(Stored data entries)
::::::

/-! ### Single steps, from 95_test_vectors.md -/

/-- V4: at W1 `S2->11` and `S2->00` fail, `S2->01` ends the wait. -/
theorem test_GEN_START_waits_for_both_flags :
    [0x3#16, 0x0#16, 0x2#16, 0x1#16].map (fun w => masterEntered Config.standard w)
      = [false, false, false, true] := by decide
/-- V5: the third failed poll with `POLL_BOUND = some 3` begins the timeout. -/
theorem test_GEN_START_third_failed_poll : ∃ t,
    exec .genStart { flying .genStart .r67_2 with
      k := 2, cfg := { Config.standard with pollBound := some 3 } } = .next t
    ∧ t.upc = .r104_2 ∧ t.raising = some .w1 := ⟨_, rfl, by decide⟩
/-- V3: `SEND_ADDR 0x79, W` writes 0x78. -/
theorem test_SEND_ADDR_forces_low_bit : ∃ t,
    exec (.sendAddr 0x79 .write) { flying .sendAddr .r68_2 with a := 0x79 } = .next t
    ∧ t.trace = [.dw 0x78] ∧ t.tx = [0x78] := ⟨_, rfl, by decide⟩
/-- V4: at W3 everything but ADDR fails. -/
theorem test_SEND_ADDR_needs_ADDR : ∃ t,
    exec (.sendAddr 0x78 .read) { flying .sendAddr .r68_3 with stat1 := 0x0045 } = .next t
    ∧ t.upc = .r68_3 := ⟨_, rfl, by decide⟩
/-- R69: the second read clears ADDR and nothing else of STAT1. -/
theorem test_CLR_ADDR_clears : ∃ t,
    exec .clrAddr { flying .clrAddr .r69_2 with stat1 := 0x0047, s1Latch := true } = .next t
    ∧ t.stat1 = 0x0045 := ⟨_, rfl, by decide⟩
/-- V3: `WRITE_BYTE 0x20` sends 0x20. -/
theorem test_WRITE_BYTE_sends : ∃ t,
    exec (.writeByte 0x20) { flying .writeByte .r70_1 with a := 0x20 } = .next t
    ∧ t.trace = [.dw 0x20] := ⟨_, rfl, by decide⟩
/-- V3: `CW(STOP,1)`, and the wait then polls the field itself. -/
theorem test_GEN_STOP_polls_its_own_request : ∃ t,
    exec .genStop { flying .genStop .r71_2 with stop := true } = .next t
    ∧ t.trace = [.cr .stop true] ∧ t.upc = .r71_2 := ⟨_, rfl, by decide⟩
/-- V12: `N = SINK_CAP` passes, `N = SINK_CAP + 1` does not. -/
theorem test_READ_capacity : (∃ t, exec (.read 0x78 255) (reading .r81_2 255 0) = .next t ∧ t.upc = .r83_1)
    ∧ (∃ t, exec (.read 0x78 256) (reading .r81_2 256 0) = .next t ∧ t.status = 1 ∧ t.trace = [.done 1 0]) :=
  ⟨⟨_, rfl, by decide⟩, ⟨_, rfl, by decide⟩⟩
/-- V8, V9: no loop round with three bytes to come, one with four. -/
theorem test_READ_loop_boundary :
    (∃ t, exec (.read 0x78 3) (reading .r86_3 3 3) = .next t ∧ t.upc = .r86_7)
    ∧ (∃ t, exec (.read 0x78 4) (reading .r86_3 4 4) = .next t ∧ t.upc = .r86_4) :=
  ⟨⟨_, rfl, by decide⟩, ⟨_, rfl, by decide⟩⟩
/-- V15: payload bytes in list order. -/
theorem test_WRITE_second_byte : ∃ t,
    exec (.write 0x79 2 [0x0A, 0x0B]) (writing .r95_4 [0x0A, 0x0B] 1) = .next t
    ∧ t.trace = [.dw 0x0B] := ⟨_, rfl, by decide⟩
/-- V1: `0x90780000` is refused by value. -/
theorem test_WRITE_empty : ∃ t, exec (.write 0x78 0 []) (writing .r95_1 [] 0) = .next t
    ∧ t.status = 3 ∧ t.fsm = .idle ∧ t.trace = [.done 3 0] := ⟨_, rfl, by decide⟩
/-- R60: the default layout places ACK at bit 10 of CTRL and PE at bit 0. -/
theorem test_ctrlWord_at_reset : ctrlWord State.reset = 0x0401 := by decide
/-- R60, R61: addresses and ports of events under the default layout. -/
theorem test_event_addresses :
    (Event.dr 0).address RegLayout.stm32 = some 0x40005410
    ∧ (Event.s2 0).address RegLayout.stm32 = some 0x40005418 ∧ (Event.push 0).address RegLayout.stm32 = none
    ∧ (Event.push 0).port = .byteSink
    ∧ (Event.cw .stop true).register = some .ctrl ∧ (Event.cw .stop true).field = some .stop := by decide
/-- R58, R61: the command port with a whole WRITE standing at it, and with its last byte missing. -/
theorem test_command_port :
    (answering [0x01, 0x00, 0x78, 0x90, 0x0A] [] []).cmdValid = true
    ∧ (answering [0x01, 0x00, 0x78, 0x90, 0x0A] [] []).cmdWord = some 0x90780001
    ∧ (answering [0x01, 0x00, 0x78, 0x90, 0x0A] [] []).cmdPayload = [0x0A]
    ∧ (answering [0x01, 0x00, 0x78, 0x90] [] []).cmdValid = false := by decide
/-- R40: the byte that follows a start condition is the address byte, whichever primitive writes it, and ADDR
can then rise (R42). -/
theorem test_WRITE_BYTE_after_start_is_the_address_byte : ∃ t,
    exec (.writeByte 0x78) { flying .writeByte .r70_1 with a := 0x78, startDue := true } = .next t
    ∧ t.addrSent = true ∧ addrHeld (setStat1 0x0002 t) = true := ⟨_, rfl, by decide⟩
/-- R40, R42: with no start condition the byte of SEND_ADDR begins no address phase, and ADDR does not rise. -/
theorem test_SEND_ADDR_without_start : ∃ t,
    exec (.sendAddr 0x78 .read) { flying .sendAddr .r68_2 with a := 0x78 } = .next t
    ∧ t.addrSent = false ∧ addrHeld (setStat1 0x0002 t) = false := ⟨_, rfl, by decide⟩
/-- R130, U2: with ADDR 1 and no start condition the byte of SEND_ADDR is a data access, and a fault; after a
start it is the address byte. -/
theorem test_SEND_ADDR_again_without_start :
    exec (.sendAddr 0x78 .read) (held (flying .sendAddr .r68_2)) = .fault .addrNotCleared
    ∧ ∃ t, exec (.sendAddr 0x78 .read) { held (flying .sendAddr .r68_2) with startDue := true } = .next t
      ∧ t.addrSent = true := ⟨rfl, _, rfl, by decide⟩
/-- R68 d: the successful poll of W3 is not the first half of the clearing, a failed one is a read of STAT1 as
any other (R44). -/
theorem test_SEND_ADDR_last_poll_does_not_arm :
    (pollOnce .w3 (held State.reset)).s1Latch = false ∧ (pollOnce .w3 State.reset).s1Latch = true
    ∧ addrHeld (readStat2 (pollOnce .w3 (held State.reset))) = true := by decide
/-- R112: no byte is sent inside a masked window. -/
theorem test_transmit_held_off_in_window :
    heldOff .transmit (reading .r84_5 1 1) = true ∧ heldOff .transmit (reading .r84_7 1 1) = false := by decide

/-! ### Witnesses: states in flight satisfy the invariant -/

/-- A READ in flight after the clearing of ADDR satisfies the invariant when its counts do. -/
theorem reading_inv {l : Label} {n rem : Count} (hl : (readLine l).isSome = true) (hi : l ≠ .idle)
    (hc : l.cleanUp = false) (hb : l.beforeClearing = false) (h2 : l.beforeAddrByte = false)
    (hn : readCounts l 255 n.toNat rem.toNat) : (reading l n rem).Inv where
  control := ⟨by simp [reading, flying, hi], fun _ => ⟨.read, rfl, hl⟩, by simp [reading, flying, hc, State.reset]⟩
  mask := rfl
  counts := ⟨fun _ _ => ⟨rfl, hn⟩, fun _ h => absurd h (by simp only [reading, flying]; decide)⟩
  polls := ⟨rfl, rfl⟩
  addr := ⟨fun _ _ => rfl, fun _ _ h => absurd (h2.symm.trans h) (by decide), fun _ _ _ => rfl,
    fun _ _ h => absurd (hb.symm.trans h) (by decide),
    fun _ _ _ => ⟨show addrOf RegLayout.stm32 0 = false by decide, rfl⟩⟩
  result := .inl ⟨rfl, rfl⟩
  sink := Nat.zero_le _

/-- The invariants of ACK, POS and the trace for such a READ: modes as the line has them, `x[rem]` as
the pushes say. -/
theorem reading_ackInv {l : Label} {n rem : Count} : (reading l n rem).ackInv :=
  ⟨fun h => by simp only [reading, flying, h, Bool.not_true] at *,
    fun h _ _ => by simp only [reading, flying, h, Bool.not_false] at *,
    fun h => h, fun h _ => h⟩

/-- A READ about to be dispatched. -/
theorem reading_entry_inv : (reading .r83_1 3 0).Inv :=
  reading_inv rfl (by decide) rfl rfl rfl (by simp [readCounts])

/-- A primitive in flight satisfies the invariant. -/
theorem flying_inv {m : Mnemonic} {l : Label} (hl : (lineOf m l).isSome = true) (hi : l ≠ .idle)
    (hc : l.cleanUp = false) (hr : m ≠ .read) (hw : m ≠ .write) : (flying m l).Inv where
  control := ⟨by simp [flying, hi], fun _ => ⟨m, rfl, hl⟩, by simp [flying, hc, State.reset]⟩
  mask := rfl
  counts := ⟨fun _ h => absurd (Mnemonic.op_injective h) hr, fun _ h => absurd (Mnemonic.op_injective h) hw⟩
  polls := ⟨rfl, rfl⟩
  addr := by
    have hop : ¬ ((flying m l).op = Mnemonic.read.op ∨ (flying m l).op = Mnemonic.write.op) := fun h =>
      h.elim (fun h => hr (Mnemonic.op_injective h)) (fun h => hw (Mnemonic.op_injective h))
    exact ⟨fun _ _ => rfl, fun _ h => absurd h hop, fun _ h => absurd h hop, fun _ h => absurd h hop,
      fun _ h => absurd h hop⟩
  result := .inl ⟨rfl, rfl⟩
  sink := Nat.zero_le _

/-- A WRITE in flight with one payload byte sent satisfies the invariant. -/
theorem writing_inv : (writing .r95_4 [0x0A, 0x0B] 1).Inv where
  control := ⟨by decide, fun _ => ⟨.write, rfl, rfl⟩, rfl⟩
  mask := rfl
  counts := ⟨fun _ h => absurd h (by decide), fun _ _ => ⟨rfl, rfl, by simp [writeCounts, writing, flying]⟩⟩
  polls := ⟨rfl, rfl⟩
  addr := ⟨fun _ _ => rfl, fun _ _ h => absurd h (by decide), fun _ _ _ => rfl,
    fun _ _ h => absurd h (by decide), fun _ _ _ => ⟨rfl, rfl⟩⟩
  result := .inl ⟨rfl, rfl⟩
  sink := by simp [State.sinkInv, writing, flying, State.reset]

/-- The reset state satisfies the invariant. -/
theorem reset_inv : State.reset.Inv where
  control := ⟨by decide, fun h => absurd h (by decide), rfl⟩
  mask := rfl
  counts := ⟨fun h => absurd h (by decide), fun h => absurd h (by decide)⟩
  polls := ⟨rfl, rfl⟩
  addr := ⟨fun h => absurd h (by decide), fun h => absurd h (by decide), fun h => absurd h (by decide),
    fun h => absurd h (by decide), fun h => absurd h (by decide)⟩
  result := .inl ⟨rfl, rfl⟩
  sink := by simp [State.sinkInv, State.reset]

::::::

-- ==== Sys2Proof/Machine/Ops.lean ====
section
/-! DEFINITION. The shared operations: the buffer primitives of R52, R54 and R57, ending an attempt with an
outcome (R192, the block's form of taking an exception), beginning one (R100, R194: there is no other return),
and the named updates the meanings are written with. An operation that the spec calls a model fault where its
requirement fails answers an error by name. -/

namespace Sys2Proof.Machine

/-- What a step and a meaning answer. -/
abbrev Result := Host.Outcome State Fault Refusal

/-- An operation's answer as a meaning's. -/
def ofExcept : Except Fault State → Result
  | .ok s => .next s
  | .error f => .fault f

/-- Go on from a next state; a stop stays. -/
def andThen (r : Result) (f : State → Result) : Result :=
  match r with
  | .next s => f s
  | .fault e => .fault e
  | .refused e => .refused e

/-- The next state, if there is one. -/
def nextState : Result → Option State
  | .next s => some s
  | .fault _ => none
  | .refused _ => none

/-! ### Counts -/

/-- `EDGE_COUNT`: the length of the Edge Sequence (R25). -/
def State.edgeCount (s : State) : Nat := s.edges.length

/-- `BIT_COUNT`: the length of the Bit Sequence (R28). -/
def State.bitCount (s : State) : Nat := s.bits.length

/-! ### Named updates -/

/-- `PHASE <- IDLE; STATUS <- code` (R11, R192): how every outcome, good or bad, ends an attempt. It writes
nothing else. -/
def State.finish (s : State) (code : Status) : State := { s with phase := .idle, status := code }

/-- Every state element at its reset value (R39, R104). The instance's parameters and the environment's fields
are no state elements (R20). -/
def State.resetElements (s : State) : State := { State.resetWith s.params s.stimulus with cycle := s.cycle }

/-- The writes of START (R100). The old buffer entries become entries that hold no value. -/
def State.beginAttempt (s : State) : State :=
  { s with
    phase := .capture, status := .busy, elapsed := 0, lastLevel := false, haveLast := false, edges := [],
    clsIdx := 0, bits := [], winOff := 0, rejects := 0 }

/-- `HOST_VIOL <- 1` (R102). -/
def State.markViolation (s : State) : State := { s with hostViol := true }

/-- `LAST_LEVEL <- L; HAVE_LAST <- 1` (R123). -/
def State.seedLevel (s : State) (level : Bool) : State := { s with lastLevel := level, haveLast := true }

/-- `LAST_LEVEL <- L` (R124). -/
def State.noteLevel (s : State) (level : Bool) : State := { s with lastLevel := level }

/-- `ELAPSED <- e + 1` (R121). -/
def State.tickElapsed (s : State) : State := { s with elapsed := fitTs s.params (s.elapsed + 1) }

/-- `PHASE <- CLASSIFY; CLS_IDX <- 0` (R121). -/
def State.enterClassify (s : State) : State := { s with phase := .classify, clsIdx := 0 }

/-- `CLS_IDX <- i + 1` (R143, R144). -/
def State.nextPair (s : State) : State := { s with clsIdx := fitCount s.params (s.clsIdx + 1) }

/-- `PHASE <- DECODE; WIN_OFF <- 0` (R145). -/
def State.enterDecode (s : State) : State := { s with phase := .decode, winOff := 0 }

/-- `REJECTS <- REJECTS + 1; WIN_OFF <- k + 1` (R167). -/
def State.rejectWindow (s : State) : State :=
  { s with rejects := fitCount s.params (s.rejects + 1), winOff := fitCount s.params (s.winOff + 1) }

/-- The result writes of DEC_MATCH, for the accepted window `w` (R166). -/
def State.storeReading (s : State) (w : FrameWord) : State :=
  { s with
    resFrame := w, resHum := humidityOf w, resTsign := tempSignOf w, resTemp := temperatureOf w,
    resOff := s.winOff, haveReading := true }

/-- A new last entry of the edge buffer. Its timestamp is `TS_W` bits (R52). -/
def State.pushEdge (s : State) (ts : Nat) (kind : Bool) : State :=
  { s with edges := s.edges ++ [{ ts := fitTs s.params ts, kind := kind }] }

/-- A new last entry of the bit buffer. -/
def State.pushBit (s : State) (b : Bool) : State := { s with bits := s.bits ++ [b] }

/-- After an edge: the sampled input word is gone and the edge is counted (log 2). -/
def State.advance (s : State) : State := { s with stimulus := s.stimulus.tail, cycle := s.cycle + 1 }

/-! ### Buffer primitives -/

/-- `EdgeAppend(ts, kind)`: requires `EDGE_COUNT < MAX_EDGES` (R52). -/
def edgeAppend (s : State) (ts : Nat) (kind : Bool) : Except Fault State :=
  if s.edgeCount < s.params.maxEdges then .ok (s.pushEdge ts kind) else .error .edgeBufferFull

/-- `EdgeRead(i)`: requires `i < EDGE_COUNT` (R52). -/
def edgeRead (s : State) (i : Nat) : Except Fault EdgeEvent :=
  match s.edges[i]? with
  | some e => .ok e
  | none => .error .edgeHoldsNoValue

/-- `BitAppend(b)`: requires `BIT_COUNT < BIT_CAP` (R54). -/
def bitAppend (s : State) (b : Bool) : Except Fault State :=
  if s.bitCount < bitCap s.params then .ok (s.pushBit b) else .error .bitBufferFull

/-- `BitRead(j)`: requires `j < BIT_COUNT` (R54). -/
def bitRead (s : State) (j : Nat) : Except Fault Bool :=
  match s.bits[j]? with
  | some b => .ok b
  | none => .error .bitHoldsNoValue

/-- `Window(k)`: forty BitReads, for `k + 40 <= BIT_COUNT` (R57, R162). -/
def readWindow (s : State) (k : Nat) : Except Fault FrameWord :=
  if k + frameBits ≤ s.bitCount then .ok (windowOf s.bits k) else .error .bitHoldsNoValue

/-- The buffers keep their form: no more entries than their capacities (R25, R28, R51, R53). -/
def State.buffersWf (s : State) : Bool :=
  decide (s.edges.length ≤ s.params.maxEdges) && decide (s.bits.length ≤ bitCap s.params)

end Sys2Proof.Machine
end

::::::

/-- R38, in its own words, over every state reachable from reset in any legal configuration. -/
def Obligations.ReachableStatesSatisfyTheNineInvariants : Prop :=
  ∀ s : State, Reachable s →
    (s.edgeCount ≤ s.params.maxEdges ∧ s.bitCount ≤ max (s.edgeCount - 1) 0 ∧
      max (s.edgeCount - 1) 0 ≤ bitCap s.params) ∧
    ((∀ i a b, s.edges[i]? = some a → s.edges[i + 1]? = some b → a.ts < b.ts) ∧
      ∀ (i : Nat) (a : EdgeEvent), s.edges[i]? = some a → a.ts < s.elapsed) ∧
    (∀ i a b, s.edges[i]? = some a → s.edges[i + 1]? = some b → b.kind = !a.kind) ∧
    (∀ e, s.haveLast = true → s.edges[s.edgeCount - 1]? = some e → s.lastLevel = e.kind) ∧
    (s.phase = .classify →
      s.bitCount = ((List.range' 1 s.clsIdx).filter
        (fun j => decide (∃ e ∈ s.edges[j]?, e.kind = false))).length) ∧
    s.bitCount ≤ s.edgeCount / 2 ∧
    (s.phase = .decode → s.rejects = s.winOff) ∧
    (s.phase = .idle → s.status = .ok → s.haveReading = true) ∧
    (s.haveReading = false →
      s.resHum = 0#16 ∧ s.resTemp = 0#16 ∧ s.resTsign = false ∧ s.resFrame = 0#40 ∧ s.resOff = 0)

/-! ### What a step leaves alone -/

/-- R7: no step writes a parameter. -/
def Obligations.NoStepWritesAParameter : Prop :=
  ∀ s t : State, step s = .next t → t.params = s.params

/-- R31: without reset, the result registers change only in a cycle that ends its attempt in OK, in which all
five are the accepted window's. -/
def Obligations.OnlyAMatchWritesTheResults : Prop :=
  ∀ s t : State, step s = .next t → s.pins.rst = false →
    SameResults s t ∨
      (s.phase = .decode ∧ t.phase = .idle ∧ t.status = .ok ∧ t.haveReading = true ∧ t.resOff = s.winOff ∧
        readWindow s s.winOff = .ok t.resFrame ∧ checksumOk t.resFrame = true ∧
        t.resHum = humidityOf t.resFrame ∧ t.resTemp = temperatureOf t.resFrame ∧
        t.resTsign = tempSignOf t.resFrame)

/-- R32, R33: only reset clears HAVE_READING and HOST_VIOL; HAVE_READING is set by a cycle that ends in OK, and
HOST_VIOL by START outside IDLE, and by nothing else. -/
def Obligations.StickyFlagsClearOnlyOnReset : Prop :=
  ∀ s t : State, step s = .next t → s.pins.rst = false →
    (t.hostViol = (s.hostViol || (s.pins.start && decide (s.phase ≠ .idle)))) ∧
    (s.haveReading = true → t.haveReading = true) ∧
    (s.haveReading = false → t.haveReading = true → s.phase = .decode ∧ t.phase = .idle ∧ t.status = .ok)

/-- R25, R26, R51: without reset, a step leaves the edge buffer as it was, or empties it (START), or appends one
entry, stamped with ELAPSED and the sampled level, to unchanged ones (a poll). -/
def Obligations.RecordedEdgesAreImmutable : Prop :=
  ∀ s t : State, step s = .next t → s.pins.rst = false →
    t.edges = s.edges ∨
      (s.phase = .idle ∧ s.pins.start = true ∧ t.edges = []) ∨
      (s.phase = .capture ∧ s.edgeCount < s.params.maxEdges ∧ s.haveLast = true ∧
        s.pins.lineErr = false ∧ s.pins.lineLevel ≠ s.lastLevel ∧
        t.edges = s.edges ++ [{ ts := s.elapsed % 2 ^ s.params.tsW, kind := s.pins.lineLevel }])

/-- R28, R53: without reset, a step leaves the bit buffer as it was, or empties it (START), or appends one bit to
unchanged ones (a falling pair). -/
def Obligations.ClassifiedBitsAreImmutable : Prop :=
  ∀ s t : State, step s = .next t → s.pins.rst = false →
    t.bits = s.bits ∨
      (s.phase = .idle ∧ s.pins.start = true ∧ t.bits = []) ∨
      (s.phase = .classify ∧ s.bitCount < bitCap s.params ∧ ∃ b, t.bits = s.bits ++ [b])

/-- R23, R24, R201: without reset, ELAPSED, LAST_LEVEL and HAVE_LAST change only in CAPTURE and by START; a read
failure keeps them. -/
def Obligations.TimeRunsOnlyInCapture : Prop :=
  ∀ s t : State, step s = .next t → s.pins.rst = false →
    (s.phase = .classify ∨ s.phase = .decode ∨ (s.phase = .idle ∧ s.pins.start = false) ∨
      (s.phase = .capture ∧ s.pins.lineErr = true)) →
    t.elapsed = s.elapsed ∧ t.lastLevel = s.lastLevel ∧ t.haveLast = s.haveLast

::::::

→ **What you will do**:
Take the lines above from the one containing "flying .sendAddr .r68_2 with a := 0x78" to the one containing "(hc : l.cleanUp = false) (hb" and retype them exactly, both ends included, with nothing added.

→ **Result of this task**:
    exec (.sendAddr 0x78 .read) { flying .sendAddr .r68_2 with a := 0x78 } = .next t
    ∧ t.addrSent = false ∧ addrHeld (setStat1 0x0002 t) = false := ⟨_, rfl, by decide⟩
/-- R130, U2: with ADDR 1 and no start condition the byte of SEND_ADDR is a data access, and a fault; after a
start it is the address byte. -/
theorem test_SEND_ADDR_again_without_start :
    exec (.sendAddr 0x78 .read) (held (flying .sendAddr .r68_2)) = .fault .addrNotCleared
    ∧ ∃ t, exec (.sendAddr 0x78 .read) { held (flying .sendAddr .r68_2) with startDue := true } = .next t
      ∧ t.addrSent = true := ⟨rfl, _, rfl, by decide⟩
/-- R68 d: the successful poll of W3 is not the first half of the clearing, a failed one is a read of STAT1 as
any other (R44). -/
theorem test_SEND_ADDR_last_poll_does_not_arm :
    (pollOnce .w3 (held State.reset)).s1Latch = false ∧ (pollOnce .w3 State.reset).s1Latch = true
    ∧ addrHeld (readStat2 (pollOnce .w3 (held State.reset))) = true := by decide
/-- R112: no byte is sent inside a masked window. -/
theorem test_transmit_held_off_in_window :
    heldOff .transmit (reading .r84_5 1 1) = true ∧ heldOff .transmit (reading .r84_7 1 1) = false := by decide

/-! ### Witnesses: states in flight satisfy the invariant -/

/-- A READ in flight after the clearing of ADDR satisfies the invariant when its counts do. -/
theorem reading_inv {l : Label} {n rem : Count} (hl : (readLine l).isSome = true) (hi : l ≠ .idle)
    (hc : l.cleanUp = false) (hb : l.beforeClearing = false) (h2 : l.beforeAddrByte = false)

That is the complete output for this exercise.